The Observational Mode: Nichols emphasises technical innovations as the 16-millimeter camera and the synchronous sound, to have been very important in the development of this mode. Frederick Wiseman’s films fall mainly into this category. It is a very close filming observation, seemingly without active intervention of the filmmakers. In this mode, he then also emphasises the “ethical issues” that come up. Questions about how consensus is negotiated, for example. What is considered voyeuristic and to what extent protagonists need to be protected from themselves. Interestingly Nichols also raises the question: “Does it place the viewer in a necessarily less comfortable position than in a fiction film?” (p.233), that suggest that also the viewer might be in need to be protected from being placed in a situation that one might conceive as voyeuristic.

The Participatory Mode: This is less of an “I speak about them to you”, but rather “I speak with them for you”, “as the filmmaker’s interactions give us a distinctive window onto a particular portion of our world”. (p. 243)

So, the filmmakers also participates in the events, they are visible and perceptible in the film. What happens in the film always has the impression of an exchange between those in front of the camera and those behind it, or with the camera itself. Films like ‘Chronicle of a Summer’ (1961), or Citizenfour (2014) would be examples. But this participation doesn’t just happen within the film; the recipients are also understood more as active participants. And in chapter 7 he also includes the interactive mode in here.

The Performative Mode: In this mode the emotional complexities of representation and the subjective qualities of experience are emphasised. Viewers are addressed emotionally instead of being presented a clear story or hard facts. Techniques like “Voice of God commentary” are rejected. Questions are also raised about what counts as knowledge at all. In some cases, films come out of the communities themselves. As an example, he mentioned Jennie Livingston’s ‘Paris Is Burning’ (1990) or Frantz Fanon’s ‘Black Skin, White Mask’ (1996). It is more about understanding and empathy than about the direct acquisition of knowledge.

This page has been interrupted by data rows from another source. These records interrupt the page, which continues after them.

/-- The management port, boot and service state (R391 to R401). -/
structure Service where
  /-- BOOTST [7:0]; 24_device R394; reset 0x00 -/
  bootst : BitVec 8 := 0#8
  /-- model's own: the images of slots A and B of the boot flash pass the key and signature checks of step 2, and training succeeds (what the
  ROM and PHYs find) -/
  slotA : Bool := true
  slotB : Bool := true
  trains : Bool := true
  /-- running security version and fused minimum; 32 bits; 24_device R391, R395; reset DESIGN CHOICE 0 (log 14) -/
  version : BitVec 32 := 0#32
  minVersion : BitVec 32 := 0#32
  /-- versions of the images in slots A and B; 32 bits; 24_device R394; reset DESIGN CHOICE 0 (log 14) -/
  versionA : BitVec 32 := 0#32
  versionB : BitVec 32 := 0#32
  /-- the device booted from slot B; 24_device R394, Table 24.12; reset false -/
  fromB : Bool := false
  /-- COUNT of ATTEST; 64 bits; 24_device R395; reset 0 -/
  attestCount : Nat := 0
  /-- responses that stand at the I3C port and at the mailbox: tag, status, result; 24_device R391; reset none -/
  responses : List (Nat × BitVec 16 × BitVec 8 × List Byte) := []
  /-- request bytes of the PF0 mailbox, 0x1000–0x10FF, by offset; 24_device R391; reset DESIGN CHOICE 0 (log 111) -/
  mbox : Tab Byte := []
  /-- the mailbox's doorbell reads 1; 24_device R391; reset 0 -/
  doorbell : Bool := false
  /-- CODE bytes of the in-band interrupts sent at the I3C port; 24_device R391, R393; reset none -/
  ibi : List Nat := []
  /-- moves whose COREMOVE response is awaited: port, tag, core; 24_device R391; reset none -/
  moves : List (Nat × BitVec 16 × Nat) := []
  /-- fens being ended by FENEND: fen, and the (port, tag) of the request; 24_device R391; reset none -/
  ending : List (Nat × Nat × BitVec 16) := []
  /-- EVTAIL, EVHEAD; 32 bits; 24_device R393; reset 0 -/
  evtail : BitVec 32 := 0#32
  evhead : BitVec 32 := 0#32
  /-- EVSTAT.LOST; 24_device R393; reset 0 -/
  evlost : Bool := false
  /-- event log slots; 24_device R393; reset empty -/
  evlog : Tab DevEvent := []
  /-- MTVEC 0x200; 64 bits; 24_device R396; reset 0 -/
  mtvec : Word := 0#64
  /-- SPBASE 0x208; 64 bits; 24_device R396; reset DESIGN CHOICE 0 (log 15) -/
  spbase : Word := 0#64
  /-- LIMCLK 0x210; 64 bits; 24_device R396; reset 0 -/
  limclk : Nat := 0
  /-- F of the current limiter window and the clock at which the window ends; 24_device R398; reset 0 -/
  limF : Nat := 0
  limEnd : Nat := 0
  /-- cores with an emergency margin; 24_device R399; reset none -/
  emergency : List Nat := []
  /-- error counts of HEALTH: single-bit, double-bit, flit retries, LINKERR; 64 bits; 24_device Table 24.10; reset 0 -/
  single : Nat := 0
  double : Nat := 0
  flits : Nat := 0
  linkerrs : Nat := 0
  /-- failed attempts in a row on the flit of each hop, and the clock of the last, index core × 8 + port; 24_device R401; reset 0 -/
  attempts : Tab (Nat × Nat) := []
  /-- MSI-X messages sent: VF, vector; 24_device R389, R390; reset none -/
  msix : List (Nat × Nat) := []
deriving DecidableEq, Repr

/-! ### The cursor -/

/-- Fields of a PFX (Table 2.2). -/
structure Pfx where
  t : Bool := false
  token : Nat := 0
  /-- predicate: none, or k register -/
  kp : Option Nat := none
  rm : Nat := 0
  rx : Bool := false
  sq : Bool := false
  mf : Bool := false
  nr : Bool := false
deriving DecidableEq, Repr

/-- Model's own: the word that an engine is executing. `exec` reads it; `step` sets it. -/
structure Cursor where
  /-- sub-core and engine -/
  g : Nat := 0
  e : Nat := 0
  /-- address of the group's first word, of this word, and of the word after the group -/
  grp : Nat := 0
  addr : Nat := 0
  next : Nat := 0
  /-- prefix that applies to this word (R40) -/
  pfx : Pfx := {}
  /-- what held the word; `go` when it issued -/
  hold : Hold := .go
  /-- the group has taken a transfer (R99) -/
  taken : Bool := false
  /-- tokens whose covered pending tags clear when the group has issued (R240) -/
  clears : List Nat := []
  /-- accesses that the group's earlier words made, for R127 -/
  made : List Nat := []
  /-- lines of the core's own banks that the group's accesses need, each with its bank (R238) -/
  lines : List (Nat × Nat) := []
  /-- the number that the group's first operation receives, so that a word can tell earlier groups' operations from those of
  its own group (R133, R219); 0 when it stands alone -/
  mark : Nat := 0
  /-- resting reductions of earlier groups that the group's own words have merged into for the first time (R129, R218) -/
  joined : List Nat := []
  /-- the group's last word issues again in a group of its own, after the accesses of this one (R219; log 59) -/
  again : Bool := false
deriving DecidableEq, Repr

/-! ### The package -/

/-- Model's own: what registers and counters are made of, as it stood when the current clock began: a CSRR or CNTR holds every effect of
earlier clocks and none of its own (R224, R225). -/
structure Seen where
  cores : Tab Core
  subs : Tab Sub
  fens : Tab Fen
  queues : Tab LQueue
  dies : Tab Die
  xfers : List Xfer
  peers : Peers
  svc : Service
deriving DecidableEq, Repr

/-- The state of the package. -/
structure State where
  /-- CLOCKS: clocks since reset; 64 bits; 00_scope R1, 08_transfer_system R225; reset 0 -/
  clock : Nat := 0
  /-- every byte of scratch, state store, weight planes, LPDDR-6 and host memory; 15_memory, 16_ordering R300; reset all zero: scratch, state store and planes by R394 step 4 and R178, LPDDR-6 and host memory DESIGN CHOICE 0 (log 2) -/
  mem : List Host.Cell := []
  /-- 64-byte lines that hold a poison syndrome, by key / 64, rising; 07_matrix_scan R173, 24_device R401; reset none -/
  ecc : List Nat := []
  /-- cores 0–95; 01_machine R8 -/
  cores : Tab Core := []
  /-- sub-cores 0–383; 01_machine R10 -/
  subs : Tab Sub := []
  /-- fens 0–15; 23_fens R370 -/
  fens : Tab Fen := []
  /-- launch queues 0–255; 12_launch -/
  queues : Tab LQueue := []
  /-- dies 0 and 1; 01_machine R8 -/
  dies : Tab Die := []
  /-- session entries 0–65,535 by global number; 13_frames R277 -/
  sessions : Tab Session := []
  /-- batches in progress; 13_frames R281; reset none -/
  batches : List Batch := []
  /-- batches formed for each model, index fen × 64 + model; 13_frames Table 13.8; reset 0 -/
  batchNo : Tab Nat := []
  /-- accesses in flight, oldest first; 16_ordering R301; reset none -/
  accs : List Access := []
  /-- performed operations not yet completed; 10_timing R242; reset none -/
  posted : List Posted := []
  /-- walks and fills in progress; 18_translation R317; reset none -/
  walks : List WalkOp := []
  /-- frame commands in progress, in the order of R215; 08_transfer_system R208; reset none -/
  frms : List FrmOp := []
  /-- begun transfer records; 08_transfer_system R198; reset none -/
  xfers : List Xfer := []
  /-- raises of the current clock; 01_machine R22; reset none -/
  raises : List Raise := []
  /-- packets on the mesh and in the reorder stores, oldest first; 21_links R349 to R356; reset none -/
  mesh : List Packet := []
  /-- next sequence number of each stream, by (sub-core × 16 + class) × 256 + agent; 16 bits; 21_links R353; reset 0 -/
  streams : Tab (BitVec 16) := []
  /-- ring entries on the links, oldest first; 21_links R358; reset none -/
  ring : List RingMsg := []
  /-- peer ring links; 21_links R361 -/
  peers : Peers := {}
  /-- management port, boot and service; 24_device R391–R401 -/
  svc : Service := {}
  /-- model's own: next launch, context and operation numbers; reset 1 -/
  fresh : Nat := 1
  /-- model's own: the word being executed; reset sub-core 0 -/
  cur : Cursor := {}
  /-- model's own: engines (sub-core, engine) that have still to move in this clock, in order; reset none -/
  turn : List (Nat × Nat) := []
  /-- model's own: events that are due now, in the order in which they take effect; reset BOOT (R394) -/
  agenda : List Event := []
  /-- model's own: acts of the host, the operator and the physical world, each with its clock; reset none -/
  script : List (Nat × Event) := []
  /-- model's own: runs of host memory (address, bytes) whose accesses the host's completer answers with an error; 18_translation Table
  18.5 REASON 8; reset DESIGN CHOICE none (log 110) -/
  hostBad : List (Nat × Nat) := []
  /-- model's own: extra clocks drawn, in order, for each delay that the spec leaves free; 0 when none is left; reset none (log 3) -/
  jitter : List Nat := []
  /-- model's own: failed attempts of the residue check of each matrix or scan command, in the order in which they form their results; 0 when none is left; 07_matrix_scan R173; reset none (log 7) -/
  residue : List Nat := []
  /-- model's own: counter of the free values of Config; reset 0 (log 4) -/
  free : Nat := 0
  /-- model's own: what CSRR and CNTR read in this clock; none stands for the state itself; 08_transfer_system R224; reset none -/
  seen : Option Seen := none
deriving DecidableEq, Repr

The Interactive Mode? Nichols also addresses interactive documentaries and web-docs and partly assigns them to the participatory mode:

„The participatory mode has come to embrace the spectator as participant as well. Interactive websites and installations allow the viewer to chart a path through the spectrum of possibilities made possible by the filmmaker.” (p. 138)

The Interactive Mode appears in a table on page 156/157. But the description of this mode stays spartanic.

Films usually need to be placed in several modes at the same time. Nicholas points out that these modes represent a certain kind of linear history of documentary film, but certainly not a perfect one. He says that new modes are often the result, firstly, of technical innovations and, secondly, of filmmakers’ dissatisfaction with existing modes, but that it is not a chain of evolution.

Nichols is interested in the effects of documentary artifacts on the observer-audience. In my research, I would like to focus primarily on the effect on the makers and protagonists of the project, from which the artifact emerges. An effect that does not only arise through the finished piece as such, but already and perhaps even to a greater extent in the process of making. A peculiarity of interactive works is that the boundary between author and viewer becomes blurred. Author is always also viewer, viewer, usually at least co-author.


[1] Nichols, Bill. Introduction to Documentary, Third Edition. Indiana University Press, 2017.